● **Working data**:
/-- A proper part of a frame holds no closing Flag (R159, R171). -/
theorem Scan.run_take_framedBytes (addr : Byte) (k : Kind) (q : Seq) (p : List Byte) {j dcap : Nat}
    (hj : j < (framedBytes addr k q p).length) (hd : (payloadOf k p).length + 2 ≤ dcap) :
    ∃ sc, Scan.run dcap ((framedBytes addr k q p).take j) Scan.start = .ok sc ∧ sc.frameStop = none := by
  cases j with
  | zero => exact ⟨Scan.start, rfl, rfl⟩
  | succ j =>
    have hpart : (framedBytes addr k q p).take (j + 1) = Config.FLAG :: (bodyBytes addr k q p).take j := by
      rw [framedBytes_eq, List.length_append] at hj
      rw [framedBytes_eq, List.take_append_of_le_length (by exact Nat.lt_succ_iff.1 hj)]
      rfl
    have hno : Config.FLAG ∉ (bodyBytes addr k q p).take j := fun h =>
      flag_not_mem_bodyBytes addr k q p (List.mem_of_mem_take h)
    have hwhole := Scan.run_bodyBytes addr k q p [] hd
    rw [List.append_nil, Scan.run_open dcap _ (nextIsFlag_of_not_mem (flag_not_mem_bodyBytes addr k q p)),
      ← List.take_append_drop j (bodyBytes addr k q p)] at hwhole
    rw [hpart, Scan.run_open dcap _ (nextIsFlag_of_not_mem hno)]
    exact Scan.run_prefix_ok hno rfl hwhole

/-! ### A window that overflows -/

theorem flatMap_escEnc_plain {m : List Byte} (h : ∀ b ∈ m, ¬ isReserved b) : m.flatMap escEnc = m := by
  induction m with
  | nil => rfl
  | cons b m ih =>
    rw [List.flatMap_cons, escEnc_plain (h b List.mem_cons_self), ih fun c hc => h c (List.mem_cons_of_mem b hc)]
    rfl

/-- A byte to be stored meets a full destination (R162). -/
theorem Scan.run_overflow {dcap start : Nat} {b : Byte} {sc : Scan} (hs : sc.frameStart = some start)
    (he : sc.frameStop = none) (hp : sc.escapePending = false) (hpos : 2 ≤ sc.pos) (hc : sc.cur = dcap)
    (hb : ¬ isReserved b) (w : List Byte) : Scan.run dcap (b :: w) sc = .error sc.i := by
  have hrun := Scan.run_escEnc dcap hs he hp b w
  rw [escEnc_plain hb] at hrun
  rcases Scan.consume_cases dcap b sc with ⟨p, -⟩ | ⟨p, -⟩ | ⟨-, p, -⟩ | ⟨-, -, e⟩
  · omega
  · omega
  · exact absurd hc p
  · rw [List.singleton_append] at hrun
    rw [hrun]
    show (match sc.consume dcap b with | .ok sc' => _ | .error i => _) = _
    rw [e]

/-- Plain bytes behind an opening Flag, an address and a control byte: the first that does not fit overflows. -/
theorem Scan.run_plain_body_overflow {a c : Byte} {body : List Byte} {dcap : Nat} (ha : ¬ isReserved a)
    (hc : ¬ isReserved c) (hb : ∀ b ∈ body, ¬ isReserved b) (hlen : dcap < body.length) (w : List Byte) :
    Scan.run dcap (Config.FLAG :: a :: c :: body ++ w) Scan.start = .error (3 + dcap) := by
  have htake : (body.take dcap).length = dcap := List.length_take_of_le (Nat.le_of_lt hlen)
  have hplain : (a :: c :: body.take dcap).flatMap escEnc = a :: c :: body.take dcap := by
    refine flatMap_escEnc_plain fun b h => ?_
    rcases List.mem_cons.1 h with rfl | h
    · exact ha
    · rcases List.mem_cons.1 h with rfl | h
      · exact hc
      · exact hb b (List.mem_of_mem_take h)
  have hwin : a :: c :: body ++ w =
      (a :: c :: body.take dcap).flatMap escEnc ++ (body[dcap] :: (body.drop (dcap + 1) ++ w)) := by
    have hsplit : body = body.take dcap ++ body[dcap] :: body.drop (dcap + 1) := by
      rw [← List.drop_eq_getElem_cons hlen, List.take_append_drop]
    rw [hplain]
    conv_lhs => rw [hsplit]
    simp only [List.cons_append, List.append_assoc]
  have hopen : nextIsFlag (a :: c :: body ++ w) = false := beq_eq_false_iff_ne.2 fun e => ha (.inl e)
  rw [List.cons_append, Scan.run_open dcap _ hopen, hwin, Scan.run_body dcap _ _ _ _ (Nat.le_of_eq htake),
    Scan.run_overflow (start := 0) rfl rfl rfl (by simp) htake (hb _ (List.getElem_mem hlen)), hplain]
  simp only [List.length_cons, htake]
  congr 1
  omega

/-! ### What the operation leaves -/

/-- The end of a scan changes result, destination and the count of free values only. -/
theorem State.deliver_eq (s : State) (dcap : Nat) (sc : Scan) :
    s.deliver dcap sc =
      { s with result := sc.finish, dst := (s.deliver dcap sc).dst, draws := s.draws + 1 } := by
  unfold State.deliver
  split
  · rename_i h
    rw [h]
  · rfl

/-- The scan of a whole window holds what R29 and R152 have of it at its end. -/
theorem Scan.run_facts {dcap : Nat} {w : List Byte} {sc : Scan} (h : Scan.run dcap w Scan.start = .ok sc) :
    sc.Content ∧ sc.cur ≤ dcap ∧ sc.cur = sc.pos - 2 ∧
      (∀ start stop, sc.frameStart = some start → sc.frameStop = some stop → start + 1 + sc.pos ≤ stop) :=
  Scan.start_content.run (Scan.start_inv dcap) h

theorem exists_append_pair {l : List Byte} (h : 2 ≤ l.length) :
    ∃ lo hi, l = l.take (l.length - 2) ++ [lo, hi] := by
  have htwo : (l.drop (l.length - 2)).length = 2 := by rw [List.length_drop]; omega
  obtain ⟨lo, hi, hpair⟩ := List.length_eq_two.1 htwo
  exact ⟨lo, hi, by rw [← hpair, List.take_append_drop]⟩

theorem payloadOf_eq {k : Kind} {p : List Byte} (h : k ≠ .data → p = []) : payloadOf k p = p := by
  cases k with
  | data => rfl
  | ack | nack => exact (h nofun).symm

/-- What an accepted scan of a whole window says of the bytes it stored (R106, R157, R158, R164). -/
theorem Scan.run_frame_facts {dcap : Nat} {w : List Byte} {sc : Scan} {k : Kind} {q : Seq} {a : Byte}
    {p : List Byte} {l d : Nat} (h : Scan.run dcap w Scan.start = .ok sc) (hf : sc.finish = .frame k q a p l d) :
    p.length = l ∧ sc.cur = l + 2 ∧ l + 2 ≤ dcap ∧ l + 6 ≤ d ∧
      ∃ c lo hi, ctlDec c = (k, q) ∧ sc.stored = p ++ [lo, hi] ∧
        fcsFold Config.FCS_INIT (a :: c :: sc.stored) = Config.FCS_GOOD := by
  obtain ⟨start, stop, hstart, hstop, ⟨-, hgood, htwo⟩, hk, hq, ha, hp, hl, hd⟩ := sc.of_finish_frame hf
  obtain ⟨hcontent, hfit, hcur, hbehind⟩ := Scan.run_facts h
  have hpos := hbehind start stop hstart hstop
  obtain ⟨a', c, ha', hk', hq', hfcs⟩ := hcontent.inPayload (by omega)
  obtain ⟨lo, hi, hstored⟩ := exists_append_pair htwo
  rw [ha'] at ha
  rw [hk'] at hk
  rw [hq'] at hq
  cases ha
  cases hk
  cases hq
  rw [Scan.cur] at *
  refine ⟨by rw [hp, List.length_take_of_le (by omega), hl], by omega, by omega, by omega, c, lo, hi, rfl, ?_, ?_⟩
  · rw [hp]
    exact hstored
  · rw [← hfcs]
    simpa using hgood

end Sys2Proof.Machine

namespace Sys2Proof.Proofs.FrameDecode

open Sys2Proof.Machine

/-- Settles O24: the encoder's frame is the one of R60 to R63, whose scan consumes its body to the residual and stops
at its closing Flag. -/
theorem frameRoundTrip : Obligations.FrameRoundTrip := by
  intro s addr k q p ocap dcap t f n _ hp hd henc hres
  obtain ⟨rfl, rfl⟩ := exec_frmEnc_encoded henc hres
  have hpay := payloadOf_eq hp
  obtain ⟨sc, hrun, hfin⟩ := Scan.run_frame_alone addr k q p (hpay.symm ▸ hd)
  refine ⟨_, exec_frmDec_ok hrun t, ?_⟩
  rw [State.deliver_result, hfin, hpay]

● **What needs to be done**: Without changing anything, quote the lines from the top of the data to the line that contains "rw [hpart, Scan.run_open", including that line.

● **Output**:
/-- A proper part of a frame holds no closing Flag (R159, R171). -/
theorem Scan.run_take_framedBytes (addr : Byte) (k : Kind) (q : Seq) (p : List Byte) {j dcap : Nat}
    (hj : j < (framedBytes addr k q p).length) (hd : (payloadOf k p).length + 2 ≤ dcap) :
    ∃ sc, Scan.run dcap ((framedBytes addr k q p).take j) Scan.start = .ok sc ∧ sc.frameStop = none := by
  cases j with
  | zero => exact ⟨Scan.start, rfl, rfl⟩
  | succ j =>
    have hpart : (framedBytes addr k q p).take (j + 1) = Config.FLAG :: (bodyBytes addr k q p).take j := by
      rw [framedBytes_eq, List.length_append] at hj
      rw [framedBytes_eq, List.take_append_of_le_length (by exact Nat.lt_succ_iff.1 hj)]
      rfl
    have hno : Config.FLAG ∉ (bodyBytes addr k q p).take j := fun h =>
      flag_not_mem_bodyBytes addr k q p (List.mem_of_mem_take h)
    have hwhole := Scan.run_bodyBytes addr k q p [] hd
    rw [List.append_nil, Scan.run_open dcap _ (nextIsFlag_of_not_mem (flag_not_mem_bodyBytes addr k q p)),
      ← List.take_append_drop j (bodyBytes addr k q p)] at hwhole
    rw [hpart, Scan.run_open dcap _ (nextIsFlag_of_not_mem hno)]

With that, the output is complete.